DATASET ENTRIES:
-- ==== Sys2Proof/Laws/Sequencer.lean ====
section
/-! SUPPORT. What a step can do, said once: the shared forms of a command's core step, and the cases of the machine's
step. -/

namespace Sys2Proof.Machine

/-- A command's core step ends in one of two ways (30_encoding.md R115). -/
theorem perform_cases (op : BitVec 8) (check : Option (ErrorKind × BitVec 8)) (effect s : State) :
    (∃ code info, check = some (code, info) ∧ perform op check effect s = s.raise code info op) ∨
      (check = none ∧ perform op check effect s = effect.complete) := by
  cases check with
  | none => exact .inr ⟨rfl, rfl⟩
  | some c => exact .inl ⟨c.1, c.2, rfl, rfl⟩

/-- What a turn costs: the agent that moves, with only the schedule and the draws changed. -/
theorem nextAgent_frame {p : Params} {s s' : State} {a : Agent} (h : nextAgent p s = some (a, s')) :
    s' = { s with schedule := s'.schedule, draws := s'.draws } ∧ s.draws ≤ s'.draws ∧
      (a = .core → s.regs.status.busy = true) ∧ (a = .host → s.inbox ≠ []) := by
  unfold nextAgent at h
  split at h
  · simp at h
  · next hb _ =>
    cases h
    exact ⟨rfl, le_refl _, fun _ => hb, fun hc => by cases hc⟩
  · next hb hi =>
    cases h
    refine ⟨rfl, le_refl _, ?_, ?_⟩
    · intro hc; exact absurd hc (by decide)
    · intro _; rw [hi]; exact List.cons_ne_nil _ _
  · next hb hi =>
    split at h <;> cases h
    · exact ⟨rfl, le_refl _, fun _ => hb, fun _ => by rw [hi]; exact List.cons_ne_nil _ _⟩
    · exact ⟨rfl, Nat.le_succ _, fun _ => hb, fun _ => by rw [hi]; exact List.cons_ne_nil _ _⟩

/-- The opcode map gives commands only. -/
theorem decodeCommand_isCommand {w : Word} {i : Instr} (h : decodeCommand w = .ok i) : i.isCommand = true := by
  unfold decodeCommand at h
  split at h
  · simp at h
  · next j hj =>
    split at h
    · simp only [Except.ok.injEq] at h; subst h
      simp only [opcodeMap, List.lookup] at hj
      repeat' split at hj
      all_goals first
        | (simp only [Option.some.injEq] at hj; subst hj; rfl)
        | simp at hj
    · simp at h

/-- A packed pattern stands for a read or a write. -/
theorem decodeTransaction_cases {t : Packed} {i : Instr} (h : decodeTransaction t = some i) :
    (∃ a v, i = .wr a v) ∨ ∃ a, i = .rd a := by
  unfold decodeTransaction at h
  split at h
  · simp only [Option.some.injEq] at h; exact .inl ⟨_, _, h.symm⟩
  · split at h
    · simp only [Option.some.injEq] at h; exact .inr ⟨_, h.symm⟩
    · simp at h

/-- Everything an event at the block's outside can do. -/
theorem hostEvent_cases {e : HostEvent} {s t : State} (h : hostEvent e s = .next t) :
    (∃ a v, t = s.hostWrite (target Config.params a) v) ∨ (∃ a, t = readPort Config.params a s) ∨ t = s.powerOnReset := by
  unfold hostEvent at h
  split at h
  · split at h
    · next i hi =>
      rcases decodeTransaction_cases hi with ⟨a, v, rfl⟩ | ⟨a, rfl⟩
      · simp only [exec, execWr, Host.Outcome.next.injEq] at h; exact .inl ⟨a, v, h.symm⟩
      · simp only [exec, execRd, Host.Outcome.next.injEq] at h; exact .inr (.inl ⟨a, h.symm⟩)
    · simp at h
  · split at h
    · simp only [exec, execRd, Host.Outcome.next.injEq] at h; exact .inr (.inl ⟨_, h.symm⟩)
    · simp at h
  · split at h
    · simp only [exec, execWr, Host.Outcome.next.injEq] at h; exact .inl ⟨_, _, h.symm⟩
    · simp at h
  · simp only [Host.Outcome.next.injEq] at h; exact .inr (.inr h.symm)

/-- Everything the core step can do: a command's core step, or E_ILLEGAL (30_encoding.md R115, R116). -/
theorem coreStep_cases {s t : State} (h : coreStep s = .next t) :
    (∃ i, i.isCommand = true ∧ decodeCommand s.cmdLatch = .ok i ∧ exec i s = .next t) ∨
      ∃ info, t = s.raise .illegal info (opOf s.cmdLatch) := by
  unfold coreStep at h
  split at h
  · next i hi => exact .inl ⟨i, decodeCommand_isCommand hi, hi, h⟩
  · simp only [Host.Outcome.next.injEq] at h; exact .inr ⟨_, h.symm⟩

/-- Everything a step can do: nothing where the block idles, a core step, or an event from the host, each after the turn
has been taken. -/
theorem step_cases {s t : State} (h : step s = .next t) :
    t = s ∨ ∃ s', s' = { s with schedule := s'.schedule, draws := s'.draws } ∧ s.draws ≤ s'.draws ∧
      ((s.regs.status.busy = true ∧ coreStep s' = .next t) ∨
        ∃ e rest, s.inbox = e :: rest ∧ hostEvent e { s' with inbox := rest } = .next t) := by
  unfold step agentStep at h
  split at h
  · simp only [Host.Outcome.next.injEq] at h; exact .inl h.symm
  · next s' hs =>
    obtain ⟨h1, h2, h3, _⟩ := nextAgent_frame hs
    exact .inr ⟨s', h1, h2, .inl ⟨h3 rfl, h⟩⟩
  · next s' hs =>
    obtain ⟨h1, h2, _, h4⟩ := nextAgent_frame hs
    refine .inr ⟨s', h1, h2, .inr ?_⟩
    have hi : s'.inbox = s.inbox := by rw [h1]
    unfold hostStep at h
    rw [hi] at h
    split at h
    · next hnil => exact absurd hnil (h4 rfl)
    · next e rest he => exact ⟨e, rest, he, h⟩

end Sys2Proof.Machine
end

ACTIVITY: Give again, word for word, every line of the listing above from the one with "commands only. -/" to the one with "(h : hostEvent", both inclusive, and nothing beyond them.

EXPECTED ANSWER:
/-- The opcode map gives commands only. -/
theorem decodeCommand_isCommand {w : Word} {i : Instr} (h : decodeCommand w = .ok i) : i.isCommand = true := by
  unfold decodeCommand at h
  split at h
  · simp at h
  · next j hj =>
    split at h
    · simp only [Except.ok.injEq] at h; subst h
      simp only [opcodeMap, List.lookup] at hj
      repeat' split at hj
      all_goals first
        | (simp only [Option.some.injEq] at hj; subst hj; rfl)
        | simp at hj
    · simp at h

/-- A packed pattern stands for a read or a write. -/
theorem decodeTransaction_cases {t : Packed} {i : Instr} (h : decodeTransaction t = some i) :
    (∃ a v, i = .wr a v) ∨ ∃ a, i = .rd a := by
  unfold decodeTransaction at h
  split at h
  · simp only [Option.some.injEq] at h; exact .inl ⟨_, _, h.symm⟩
  · split at h
    · simp only [Option.some.injEq] at h; exact .inr ⟨_, h.symm⟩
    · simp at h

/-- Everything an event at the block's outside can do. -/
theorem hostEvent_cases {e : HostEvent} {s t : State} (h : hostEvent e s = .next t) :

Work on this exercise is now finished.